Airbyte, dbt, Splitgraph: how we built our modern data stack

We talk about our modernized data stack that uses Airbyte for data ingestion, dbt for transformations and Splitgraph itself for storage, versioning, discoverability and querying.

Note (February 2022): For a deeper dive on how our dbt integration works and how you can run dbt models on Splitgraph Cloud, check out a newer blog post here!

Introduction

Some time ago, we wrote about how we use the Splitgraph engine for our own business analytics. Soon, Splitgraph evolved into a cloud offering and we built more integrations for it. Eventually, we created a private instance of Splitgraph to use for our own data stack.
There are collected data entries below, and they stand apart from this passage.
-- ==== Sys2Proof/Machine/Regs.lean ====
section
/-!
DEFINITION. Machine/Regs.lean: one constant per register field of the spec: its byte address, bit place, width and reset value,
as the register tables of each chapter and Table MAP.3 (R467) give them. A register with an index takes it as argument
(slice n, port p, comparator k, and so on); where a register has two or three indices, the arguments stand in the order of its
heading in the spec.
-/

namespace Sys2Proof.Machine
In this post, we'll talk about how we use Airbyte, dbt and Splitgraph for our analytics needs. We'll also touch on our thoughts on Splitgraph's place in the modern data stack as a simple discoverability, storage and orchestration layer.

Splitgraph "BI agent": punching through the firewall

In our previous post, we used a single Splitgraph engine for our analytics data and as a Metabase application database. It still exists, but we downgraded it to the role of a "BI agent".

The "agent" is a PostgreSQL instance with foreign data wrappers. These proxy to tables in MySQL (Matomo), Elasticsearch (event data) and our production PostgreSQL database (other data). The "agent" acts as a SQL firewall to avoid exposing all splitgraph.com services to the outside world while still letting us export necessary data for analytics.

Loading data: Airbyte

Airbyte is a new standard for data integrations that extends on Singer (more on the specification here). Like Singer, it defines sources (taps) and destinations (sinks). The two components communicate by emitting or receiving messages in a standardized format:

  • Sources load data from SaaS vendors or databases and output it to the standard output as a stream of JSON messages
  • Destinations consume a stream of JSON messages and write it out to a database or a data warehouse

However, Airbyte also has two important improvements on Singer.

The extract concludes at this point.